Sementara metode dilusi dibutuhkan volume sampel yang banyak.
Pada pengujian metode dilusi Pertama disiapkan 5 tabung steril, media cair (Nutrient Broth),
antibiotic dan suspense bakteri. Pada tabung pertama dituang media cair 9ml ke masing-masing tabung .
pada tabung 1(konsentrasi 1000ppm), ditambahkan Antibiotik 1 ml dan 100l suspensi bakteri lalu
dihomegenkan dengan vortex lalu diambil 1 ml dimasukan ke tabung 2 ((konsentrasi 100ppm), lau dari
tabung ke-2 diambil 1 ml dimasukan ke tabung 3 (konsentrasi 10 ppm), dari tabung ke-3 diambil 1 ml
dimasukan ke dalam tabung 4(konsentrasi 1 ppm ). Pada tabung ke-5 ditambahkan Antibiotik kloramfenikol.

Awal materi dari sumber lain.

-- ==== Sys2Proof/Laws/State.lean ====
section
/-!
SUPPORT. The fields of the state and of a core after each named update, one lemma for each, so that no proof unfolds a record update.
-/
namespace Sys2Proof.Machine

/-! After State.begun -/

@[simp] theorem State.begun_parked (s : State) : s.begun.parked = s.parked := rfl
@[simp] theorem State.begun_mem (s : State) : s.begun.mem = s.mem := rfl
@[simp] theorem State.begun_larder (s : State) : s.begun.larder = s.larder := rfl
@[simp] theorem State.begun_reduce (s : State) : s.begun.reduce = s.reduce := rfl
@[simp] theorem State.begun_pantry (s : State) : s.begun.pantry = s.pantry := rfl
@[simp] theorem State.begun_fns (s : State) : s.begun.fns = s.fns := rfl
@[simp] theorem State.begun_dist (s : State) : s.begun.dist = s.dist := rfl
@[simp] theorem State.begun_sessions (s : State) : s.begun.sessions = s.sessions := rfl
@[simp] theorem State.begun_fabric (s : State) : s.begun.fabric = s.fabric := rfl
@[simp] theorem State.begun_ladders (s : State) : s.begun.ladders = s.ladders := rfl
@[simp] theorem State.begun_service (s : State) : s.begun.service = s.service := rfl
@[simp] theorem State.begun_meas (s : State) : s.begun.meas = s.meas := rfl
@[simp] theorem State.begun_library (s : State) : s.begun.library = s.library := rfl
@[simp] theorem State.begun_l2 (s : State) : s.begun.l2 = s.l2 := rfl
@[simp] theorem State.begun_bar2Out (s : State) : s.begun.bar2Out = s.bar2Out := rfl
@[simp] theorem State.begun_inputs (s : State) : s.begun.inputs = s.inputs := rfl
@[simp] theorem State.begun_fresh (s : State) : s.begun.fresh = s.fresh := rfl
@[simp] theorem State.begun_powered (s : State) : s.begun.powered = s.powered := rfl
@[simp] theorem State.begun_core_id (s : State) : s.begun.core.id = s.core.id := rfl
@[simp] theorem State.begun_core_run (s : State) : s.begun.core.run = s.core.run := rfl
@[simp] theorem State.begun_core_task (s : State) : s.begun.core.task = s.core.task := rfl
@[simp] theorem State.begun_core_kern (s : State) : s.begun.core.kern = s.core.kern := rfl
@[simp] theorem State.begun_core_pc (s : State) : s.begun.core.pc = s.core.pc := rfl
@[simp] theorem State.begun_core_npc (s : State) : s.begun.core.npc = s.core.npc := rfl
@[simp] theorem State.begun_core_xfer (s : State) : s.begun.core.xfer = s.core.xfer := rfl
@[simp] theorem State.begun_core_taken (s : State) : s.begun.core.taken = s.core.taken := rfl
@[simp] theorem State.begun_core_level (s : State) : s.begun.core.level = s.core.level := rfl
@[simp] theorem State.begun_core_handler (s : State) : s.begun.core.handler = s.core.handler := rfl
@[simp] theorem State.begun_core_sup (s : State) : s.begun.core.sup = s.core.sup := rfl
@[simp] theorem State.begun_core_regs (s : State) : s.begun.core.regs = s.core.regs := rfl
@[simp] theorem State.begun_core_maps (s : State) : s.begun.core.maps = s.core.maps := rfl
@[simp] theorem State.begun_core_frames (s : State) : s.begun.core.frames = s.core.frames := rfl
@[simp] theorem State.begun_core_spilled (s : State) : s.begun.core.spilled = s.core.spilled := rfl
@[simp] theorem State.begun_core_rets (s : State) : s.begun.core.rets = s.core.rets := rfl
@[simp] theorem State.begun_core_cr (s : State) : s.begun.core.cr = s.core.cr := rfl
@[simp] theorem State.begun_core_events (s : State) : s.begun.core.events = s.core.events := rfl
@[simp] theorem State.begun_core_cycle (s : State) : s.begun.core.cycle = s.core.cycle := rfl
@[simp] theorem State.begun_core_cur (s : State) : s.begun.core.cur = s.core.cur := rfl
@[simp] theorem State.begun_core_defer (s : State) : s.begun.core.defer = s.core.defer := rfl
@[simp] theorem State.begun_core_leaf (s : State) : s.begun.core.leaf = s.core.leaf := rfl
@[simp] theorem State.begun_core_flights (s : State) : s.begun.core.flights = s.core.flights := rfl
@[simp] theorem State.begun_core_tflights (s : State) : s.begun.core.tflights = s.core.tflights := rfl
@[simp] theorem State.begun_core_pflights (s : State) : s.begun.core.pflights = s.core.pflights := rfl
@[simp] theorem State.begun_core_drains (s : State) : s.begun.core.drains = s.core.drains := rfl
@[simp] theorem State.begun_core_reads (s : State) : s.begun.core.reads = s.core.reads := rfl
@[simp] theorem State.begun_core_mFree (s : State) : s.begun.core.mFree = s.core.mFree := rfl
@[simp] theorem State.begun_core_order (s : State) : s.begun.core.order = s.core.order := rfl
@[simp] theorem State.begun_core_l1 (s : State) : s.begun.core.l1 = s.core.l1 := rfl
@[simp] theorem State.begun_core_upd (s : State) : s.begun.core.upd = s.core.upd := rfl
@[simp] theorem State.begun_core_tlb (s : State) : s.begun.core.tlb = s.core.tlb := rfl
@[simp] theorem State.begun_core_specials (s : State) : s.begun.core.specials = s.core.specials := rfl
@[simp] theorem State.begun_core_steered (s : State) : s.begun.core.steered = s.core.steered := rfl
@[simp] theorem State.begun_core_queues (s : State) : s.begun.core.queues = s.core.queues := rfl
@[simp] theorem State.begun_core_ring (s : State) : s.begun.core.ring = s.core.ring := rfl
@[simp] theorem State.begun_core_tiles (s : State) : s.begun.core.tiles = s.core.tiles := rfl
@[simp] theorem State.begun_core_patterns (s : State) : s.begun.core.patterns = s.core.patterns := rfl
@[simp] theorem State.begun_core_patBank (s : State) : s.begun.core.patBank = s.core.patBank := rfl
@[simp] theorem State.begun_core_tags (s : State) : s.begun.core.tags = s.core.tags := rfl
@[simp] theorem State.begun_core_hand (s : State) : s.begun.core.hand = s.core.hand := rfl
@[simp] theorem State.begun_core_tagged (s : State) : s.begun.core.tagged = s.core.tagged := rfl
@[simp] theorem State.begun_core_bfmt (s : State) : s.begun.core.bfmt = s.core.bfmt := rfl
@[simp] theorem State.begun_core_carve (s : State) : s.begun.core.carve = s.core.carve := rfl
@[simp] theorem State.begun_core_deferred (s : State) : s.begun.core.deferred = s.core.deferred := rfl
@[simp] theorem State.begun_core_emul (s : State) : s.begun.core.emul = s.core.emul := rfl
@[simp] theorem State.begun_core_serving (s : State) : s.begun.core.serving = s.core.serving := rfl
@[simp] theorem State.begun_core_preempt (s : State) : s.begun.core.preempt = s.core.preempt := rfl
@[simp] theorem State.begun_core_watchPa (s : State) : s.begun.core.watchPa = s.core.watchPa := rfl
@[simp] theorem State.begun_core_faults (s : State) : s.begun.core.faults = s.core.faults := rfl
@[simp] theorem State.begun_core_arrivals (s : State) : s.begun.core.arrivals = s.core.arrivals := rfl
@[simp] theorem State.begun_core_gbars (s : State) : s.begun.core.gbars = s.core.gbars := rfl
@[simp] theorem State.begun_core_asleep (s : State) : s.begun.core.asleep = s.core.asleep := rfl
@[simp] theorem State.begun_core_uepc0 (s : State) : s.begun.core.uepc0 = s.core.uepc0 := rfl
@[simp] theorem State.begun_core_sepc0 (s : State) : s.begun.core.sepc0 = s.core.sepc0 := rfl
@[simp] theorem State.begun_core_rpc (s : State) : s.begun.core.rpc = s.core.rpc := rfl
@[simp] theorem State.begun_core_uxfer (s : State) : s.begun.core.uxfer = s.core.uxfer := rfl
@[simp] theorem State.begun_core_sxfer (s : State) : s.begun.core.sxfer = s.core.sxfer := rfl
@[simp] theorem State.begun_core_rxfer (s : State) : s.begun.core.rxfer = s.core.rxfer := rfl
@[simp] theorem State.begun_core_owed (s : State) : s.begun.core.owed = s.core.owed := rfl
@[simp] theorem State.begun_core_restore (s : State) : s.begun.core.restore = s.core.restore := rfl
@[simp] theorem State.begun_core_savePend (s : State) : s.begun.core.savePend = s.core.savePend := rfl
@[simp] theorem State.begun_core_forced (s : State) : s.begun.core.forced = s.core.forced := rfl
@[simp] theorem State.begun_core_resumedStub (s : State) : s.begun.core.resumedStub = s.core.resumedStub := rfl
@[simp] theorem State.begun_core_tileBase (s : State) : s.begun.core.tileBase = s.core.tileBase := rfl
@[simp] theorem State.begun_core_entryFrames (s : State) : s.begun.core.entryFrames = s.core.entryFrames := rfl
@[simp] theorem State.begun_core_session (s : State) : s.begun.core.session = s.core.session := rfl
@[simp] theorem State.begun_core_discarded (s : State) : s.begun.core.discarded = s.core.discarded := rfl
@[simp] theorem State.begun_core_born (s : State) : s.begun.core.born = s.core.born := rfl
@[simp] theorem State.begun_core_endPc (s : State) : s.begun.core.endPc = s.core.endPc := rfl
@[simp] theorem State.begun_core_waitRun (s : State) : s.begun.core.waitRun = s.core.waitRun := rfl
@[simp] theorem State.begun_core_firm (s : State) : s.begun.core.firm = s.core.firm := rfl
@[simp] theorem State.begun_core_pads (s : State) : s.begun.core.pads = s.core.pads := rfl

Setiap pencampuran selalu dihomgenkan setelahnya dengan menggunakan vortex kemudian semua tabung
di masukan ke dalam incubator dan diinkubasi selama 1x24 jam pada suhu 37c untuk menumbuh
kembangkan bakteri pada media dan keesokan harinya diamati kekeruhannya dengan cara mengocok
tabung lalu diamati dan dicatat datanya. Untuk perlakuan terhadap antibiotic kloramfenikol pun sama
dengan prosedur diatas.
Berdasarkan data pengamatan dari kedua antibiotic kloramfenikol dan tetrasiklin diperoleh hasil
bahwa kekeruhan terjadi pada tabung 2,3dan 4 dimana konsentrasinya secara berturut-turut 100, 10 dan 1
ppm. Sedangkan pada control negative (tabung 5) dan tabung 1 (1000ppm) jernih. Sehingga konsentrasi
hambat minimum kedua antibiotic tersebut pada konsentrasi 1000ppm.
Pada pengujian metode mikrodilusi yang pertama dilakukan adalah disiapkan wellplate steril
(terdiri atas 12 kolom dan 8 baris ), media cair Natrium Broth (NB), Antibiotik. Suspense bakteri dan
mikropipet. Disiapkan NB 10 ml dalam tabung steril kemudian dipipet 100l ke tiap wellplate pada
kolom 1 (control negative). Pada kolom 2 dimasukan 100 l media ditambah bakteri (control positif).